Distribution Decisions

Did you know that most companies don’t sell products on their own or use intermediaries? These are the merchants who buy and resell the company’s products to the end consumers. Intermediaries are also an important link in a company’s distribution channel. To learn more about the role of intermediaries and how companies distribute their products, 

 

Distribution Decisions Definition

There are two main processes in supply chain management: downstream and upstream. The upstream process sources materials for production, while the downstream process focuses on bringing the product to consumers. Distribution decisions belong to the downstream process.

 

Distribution decisions refer to all decisions that ensure the efficient delivery of goods and services to the end user.

 

We often think of distribution as delivering physical products such as clothes, vegetables, and bakeries, but distribution also impacts services (e.g. consulting, dry cleaning) and digital content (e.g. streaming music, TV programs). While online distribution brings companies the opportunity to reach more people, it faces many same issues as offline distribution—for example, choosing the right product for sales or converting prospects into buyers.

 

One major distribution decision is choosing distribution channels.

 

Distribution channels are paths that a product goes through, from the manufacturer to the end-user.

 

Main distribution channels include wholesalers, retailers, brokers, and delivery companies. The purpose of distribution channels is to ensure the timely arrival of goods and prevent delayed sales. Distribution channel decisions refer to selecting distribution types, levels, and strategies.

 

Distribution is also one of the four marketing mix elements. As a result, it can significantly impact a product’s positioning, pricing, and promotion:

 

Impact on positioning: Products distributed in a few outlets enjoy a more luxurious image compared to those sold in multiple outlets.

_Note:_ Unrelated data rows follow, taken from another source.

-- ==== Sys2Proof/Tests/Slice0.lean ====
section
/-! SUPPORT. Tests: expected results are the vectors of 95_test_vectors.md and the words of 30_encoding.md R78, and for
every statement with hypotheses a concrete state and operands that meet them. -/

namespace Sys2Proof.Tests

open Sys2Proof Sys2Proof.Machine

/-! ## Helpers -/

/-- The next state, where there is one. -/
def ran : StepOutcome → Option State
  | .next t => some t
  | _ => none

theorem of_ran {o : StepOutcome} {P : State → Prop} [DecidablePred P]
    (h : (ran o).any (fun t => decide (P t)) = true) : ∃ t, o = .next t ∧ P t := by
  cases o with
  | next t => exact ⟨t, rfl, of_decide_eq_true h⟩
  | fault why => cases h
  | refused why => cases h

/-- `bytes` placed at pc = `pc` of the reset state. -/
def codeAt (pc : Byte) (bytes : List Byte) : State :=
  { State.reset with pc := pc, mem := placeImage pc.toNat bytes [] }

def withReg (i : RegIdx) (v : Byte) (s : State) : State := s.setReg i v
def withByte (a : Nat) (v : Byte) (s : State) : State := { s with mem := s.mem.write a v }
def withFl (v : Byte) (s : State) : State := { s with fl := v }
def wrapping (s : State) : State := { s with cfg := { s.cfg with oobPolicy := .wrap } }
def withExt (s : State) : State := { s with cfg := s.cfg.withLogicExt }

/-- What a step leaves, as far as `f` looks. -/
def after {α : Type} (s : State) (f : State → α) : Option α := (ran (step s)).map f

/-- The cause, pc, opcode and info of the fault a step raises. -/
def faultOf (s : State) : Option (Option FaultRecord) := after s State.hostFault

/-! ## Well-formedness: the one check refuses each of the five optional instructions by default -/

theorem test_wf_refuses_and : (Instr.and 0 1).wf Config.default = false := by decide
theorem test_wf_refuses_or : (Instr.or 0 1).wf Config.default = false := by decide
theorem test_wf_refuses_xor : (Instr.xor 0 1).wf Config.default = false := by decide
theorem test_wf_refuses_shl : (Instr.shl 0 1).wf Config.default = false := by decide
theorem test_wf_refuses_shr : (Instr.shr 0 1).wf Config.default = false := by decide
theorem test_wf_accepts_bad_register : (Instr.add 8 255).wf Config.default = true := by decide

/-! ## Decoding, each word written out from 30_encoding.md R78 -/

theorem test_decode_hlt : decodeTableWord 8 0b00000001 = some .hlt := by decide
theorem test_decode_ldi : decodeTableWord 24 0b00001000_00000011_10000010 = some (.ldi 3 8) := by decide
theorem test_decode_prn : decodeTableWord 16 0b00000110_01000111 = some (.prn 6) := by decide
theorem test_decode_push : decodeTableWord 16 0b00000101_01000101 = some (.push 5) := by decide
theorem test_decode_pop : decodeTableWord 16 0b00000111_01000110 = some (.pop 7) := by decide
theorem test_decode_call : decodeTableWord 16 0b00000010_01010000 = some (.call 2) := by decide
theorem test_decode_ret : decodeTableWord 8 0b00010001 = some .ret := by decide
theorem test_decode_jmp : decodeTableWord 16 0b00000001_01010100 = some (.jmp 1) := by decide
theorem test_decode_jeq : decodeTableWord 16 0b11111111_01010101 = some (.jeq 255) := by decide
theorem test_decode_jne : decodeTableWord 16 0b00000100_01010110 = some (.jne 4) := by decide
theorem test_decode_add : decodeTableWord 24 0b00000010_00000001_10100000 = some (.add 1 2) := by decide
theorem test_decode_sub : decodeTableWord 24 0b00000011_00000001_10100001 = some (.sub 1 3) := by decide
theorem test_decode_mul : decodeTableWord 24 0b00000100_00000001_10100010 = some (.mul 1 4) := by decide
theorem test_decode_cmp : decodeTableWord 24 0b00000101_00000001_10100111 = some (.cmp 1 5) := by decide
theorem test_decode_and : decodeTableWord 24 0b00000110_00000001_10101000 = some (.and 1 6) := by decide
theorem test_decode_or : decodeTableWord 24 0b00000111_00000001_10101010 = some (.or 1 7) := by decide
theorem test_decode_xor : decodeTableWord 24 0b00000000_00000001_10101011 = some (.xor 1 0) := by decide
theorem test_decode_shl : decodeTableWord 24 0b00000001_00000010_10101100 = some (.shl 2 1) := by decide
theorem test_decode_shr : decodeTableWord 24 0b00000001_00000011_10101101 = some (.shr 3 1) := by decide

Impact on pricing: Commission paid to middlemen can affect the price of the goods. Also, local goods may be less expensive than foreign goods as they have a shorter distribution channel.

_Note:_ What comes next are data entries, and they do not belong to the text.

-- ==== Sys2Proof/Machine/Exact.lean ====
section
/-! DEFINITION. Real functions to high precision, for every value the spec fixes as the number nearest to a real value:
ladder masses (R206), ladder weights (R213), log-sum-exp (R214), log-probabilities of +∞ picks (R234), and the exactly
rounded built-ins (R185, R186). Fixed point with `fxP` fraction bits (log 6). -/
namespace Sys2Proof.Machine

/-- Fraction bits of the fixed-point evaluation (log 6). -/
def fxP : Nat := 512

/-- The fixed-point one. -/
def fxOne : Int := ipow2 fxP

/-- Product of fixed-point numbers, rounded down. -/
def fxMul (a b : Int) : Int := a * b / fxOne

/-- Quotient of fixed-point numbers, rounded down. -/
def fxDiv (a b : Int) : Int := a * fxOne / b

/-- An exact dyadic in fixed point, rounded down. -/
def Dy.fx (a : Dy) : Int :=
  if a.e + Int.ofNat fxP ≥ 0 then a.m * ipow2 (a.e + Int.ofNat fxP).toNat
  else a.m / ipow2 (-(a.e + Int.ofNat fxP)).toNat

/-- A fixed-point number as a dyadic. -/
def fxDy (a : Int) : Dy := ⟨a, - Int.ofNat fxP⟩

/-- `Σ t_k` with `t_0 = t`, `t_(k+1) = t_k * x / (k+1)`: the exponential series from term `k`. -/
def fxExpSeries (x : Int) : Nat → Nat → Int → Int
  | 0, _, t => t
  | fuel + 1, k, t => t + fxExpSeries x fuel (k + 1) (fxMul t x / Int.ofNat (k + 1))

/-- `Σ z^(2k+1) / (2k+1)`: the inverse hyperbolic tangent series. -/
def fxAtanhSeries (z2 : Int) : Nat → Nat → Int → Int
  | 0, _, _ => 0
  | fuel + 1, k, p => p / Int.ofNat (2 * k + 1) + fxAtanhSeries z2 fuel (k + 1) (fxMul p z2)

/-- The inverse hyperbolic tangent of `z`, for |z| ≤ 1/3. -/
def fxAtanh (z : Int) : Int := fxAtanhSeries (fxMul z z) 170 0 z

/-- ln 2. -/
def fxLn2 : Int := 2 * fxAtanh (fxOne / 3)

/-- Square a number `n` times. -/
def fxSquare : Nat → Int → Int
  | 0, a => a
  | n + 1, a => fxSquare n (fxMul a a)

/-- e^x of a fixed-point `x`, as the dyadic `m * 2^k` with `m` in fixed point. -/
def fxExp (x : Int) : Dy :=
  let k := x / fxLn2
  let r := x - k * fxLn2
  let s := r / ipow2 16
  let y := fxSquare 16 (fxExpSeries s 32 0 fxOne)
  ⟨y, k - Int.ofNat fxP⟩

/-- ln of the fixed-point `m` with 1 ≤ m < 2. -/
def fxLnUnit (m : Int) : Int := 2 * fxAtanh (fxDiv (m - fxOne) (m + fxOne))

/-- ln of a positive dyadic, in fixed point. -/
def fxLn (a : Dy) : Int :=
  let l := Nat.log2 a.m.natAbs
  let m := (⟨a.m, - Int.ofNat l⟩ : Dy).fx
  fxLnUnit m + (a.e + Int.ofNat l) * fxLn2

/-- Integer square root by bits, from bit `k` down. -/
def isqrtBits : Nat → Nat → Nat → Nat
  | 0, _, r => r
  | k + 1, n, r =>
    let c := r + pow2 k
    if c * c ≤ n then isqrtBits k n c else isqrtBits k n r

/-- ⌊√n⌋. -/
def isqrt (n : Nat) : Nat := isqrtBits (Nat.log2 n / 2 + 1) n 0

/-- `Σ (-1)^k z^(2k+1)/(2k+1)`: the arc tangent series. -/
def fxAtanSeries (z2 : Int) : Nat → Nat → Int → Int
  | 0, _, _ => 0
  | fuel + 1, k, p => p / Int.ofNat (2 * k + 1) + fxAtanSeries z2 fuel (k + 1) (-(fxMul p z2))

/-- π by Machin's formula. -/
def fxPi : Int :=
  let at5 := fxAtanSeries (fxOne / 25) 120 0 (fxOne / 5)
  let at239 := fxAtanSeries (fxOne / 57121) 40 0 (fxOne / 239)
  16 * at5 - 4 * at239

/-- `Σ (-1)^k x^(2k+1)/(2k+1)!`: the sine series from term `k`, `t` the running term. -/
def fxSinSeries (x2 : Int) : Nat → Nat → Int → Int
  | 0, _, _ => 0
  | fuel + 1, k, t =>
    t + fxSinSeries x2 fuel (k + 1) (-(fxMul t x2) / Int.ofNat ((2 * k + 2) * (2 * k + 3)))

/-- sin of a fixed-point angle in [0, π/2]. -/
def fxSin (x : Int) : Int := fxSinSeries (fxMul x x) 90 0 x

/-- √x of a fixed-point number. -/
def fxSqrt (x : Int) : Int := Int.ofNat (isqrt (x.toNat * pow2 fxP))

/-- `Σ t_k` with `t_(k+1) = t_k * 2 x² / (2k+3)`, the positive series of erf. -/
def fxErfSeries (x2 : Int) : Nat → Nat → Int → Int
  | 0, _, _ => 0
  | fuel + 1, k, t => t + fxErfSeries x2 fuel (k + 1) (2 * fxMul t x2 / Int.ofNat (2 * k + 3))

/-- erf of a fixed-point x ≥ 0; above 18 it is 1 to every place kept. -/
def fxErf (x : Int) : Int :=
  if x > 18 * fxOne then fxOne
  else
    let x2 := fxMul x x
    let s := fxErfSeries x2 1600 0 x
    fxDiv (2 * fxMul (fxExp (-x2)).fx s) (fxSqrt fxPi)

/-- `a + k / (a + (k+1) / (a + …))` in fixed point, for a positive `a`. -/
def fxMillsTail (a : Int) : Nat → Nat → Int
  | 0, _ => a
  | fuel + 1, k => a + Int.ofNat k * fxOne * fxOne / fxMillsTail a fuel (k + 1)

/-- `Φ(−a)` of a fixed-point a ≥ 12, as a dyadic of full relative precision: the density times Mills' ratio by its continued
fraction. -/
def dyPhiTail (a : Int) : Dy :=
  let ratio := fxDiv fxOne (fxMillsTail a 200 1)
  let e := fxExp (-(fxMul a a / 2))
  let w := fxDiv ratio (fxSqrt (2 * fxPi))
  ⟨e.m * w, e.e - Int.ofNat fxP⟩

/-- The real number a function has, before its one rounding: an exact quotient `± (n/d) * 2^e`, or a dyadic that
agrees with it to far more places than any format keeps (log 6). -/
inductive RealVal where
  | exact (neg : Bool) (n d : Nat) (e : Int)
  | near (v : Dy)
  deriving DecidableEq, Repr, Inhabited

/-- Round a real value to a format, to nearest even (R185). -/
def RealVal.round (f : NumFmt) : RealVal → FRes
  | .exact s n d e => roundQuot f s n d e
  | .near v => roundInt roundEven f v.m v.e

/-- The value FP32 holds exactly, where it does (R186). -/
def RealVal.exact32 : RealVal → Option FRes
  | .exact s n d e =>
    let r := roundQuot .fp32 s n d e
    if r.flags &&& flInexact = 0 then some r else none
  | .near _ => none

/-- The binary32 value toward zero from a real value, and its successor in magnitude: the two values that
bracket it (R186). -/
def RealVal.bracket : RealVal → FRes × FRes
  | .exact s n d e =>
    let k := 64 + Nat.log2 d
    let m := 2 * (n * pow2 k / d) + 1
    (roundMag (fun _ _ _ => false) .fp32 s m (e - Int.ofNat k - 1), roundMag (fun _ _ _ => true) .fp32 s m (e - Int.ofNat k - 1))
  | .near v =>
    (roundInt (fun _ _ _ => false) .fp32 v.m v.e, roundInt (fun _ _ _ => true) .fp32 v.m v.e)

/-- exp of a finite binary32, to high precision. An argument beyond ±500 is cut to it; every format has
overflowed or underflowed there. -/
def realExp (x : Dy) : RealVal :=
  if x.m = 0 then .exact false 1 1 0
  else
    let y := max (-(500 * fxOne)) (min (500 * fxOne) x.fx)
    if y = 0 ∨ x.fx.natAbs < pow2 (fxP - 160) then .near (Dy.add ⟨1, 0⟩ x)
    else .near (fxExp y)

/-- ln of a positive dyadic, to high precision. -/
def realLn (x : Dy) : RealVal :=
  if x.add ⟨-1, 0⟩ = ⟨0, (x.add ⟨-1, 0⟩).e⟩ then .exact false 0 1 0 else .near (fxDy (fxLn x))

/-- The FP32 number nearest to exp(s − j − 1) for a finite score s in step j = ⌊s⌋ (R206). -/
def massOf (s : F32) : F32 :=
  let d := dy32 s
  let j := d.floor
  let x := d.add ⟨-(j + 1), 0⟩
  ((realExp x).round .fp32).r32.v

/-- The weight ⌊e^−d × 2^72⌋ (R213). -/
def ladderWeight (d : Nat) : Nat :=
  if d = 0 then pow2 72
  else if d ≥ 50 then 0
  else
    let v := fxExp (-(Int.ofNat d * fxOne))
    ((⟨v.m, v.e + 72⟩ : Dy).floor).toNat

/-- The FP32 value nearest to (j + 1) + ln(Z × 2^−72); exact when Z = 2^72 (R214). -/
def lseOf (j : Int) (z : Nat) : F32 :=
  if z = pow2 72 then (Dy.round32 ⟨j + 1, 0⟩).v
  else (Dy.round32 (fxDy (fxLn ⟨Int.ofNat z, -72⟩ + (j + 1) * fxOne))).v

/-- The FP32 value nearest to −ln c (R234); +0 for c = 1. -/
def negLn (c : Nat) : F32 :=
  if c ≤ 1 then 0 else (Dy.round32 (fxDy (-(fxLn ⟨Int.ofNat c, 0⟩)))).v

end Sys2Proof.Machine
end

Impact on promotion: Without wholesalers and distributors, businesses must market and deliver the products themselves, which could consume a lot of resources. On the other hand, outsourcing tasks to a third-party distributor allows the firm to reach a wider market with less effort.

International distribution decisions

International distribution decisions are one of the strategic decisions made by global companies. The decisions include choices of products to sell overseas, the difficulty in delivery, and the degree of control the company wants to have over the selling process.

 

There are three ways to distribute your products in the foreign market:

 

Set up international departments: The company directly enters a market and takes full control over distribution. For example, Amazon set up fulfillment centers all over the world to pick, pack, and ship products to customers.

Partner with distributors: This strategy involves getting export companies to sell your products overseas so that you don’t have to worry about shipping and complex procedures. This is the easiest and fastest way to extend your product reach. For example, motorsport startup Formula E uses Deutsche Post DHL to transport race cars, batteries, charging units, and media equipment to urban areas around the world.

Sell your products online: This strategy involves using the internet to sell your product over the world. However, you may still need to partner with local distributors for shipping. For example, eCommerce stores sell clothes, technology, and most consumer goods.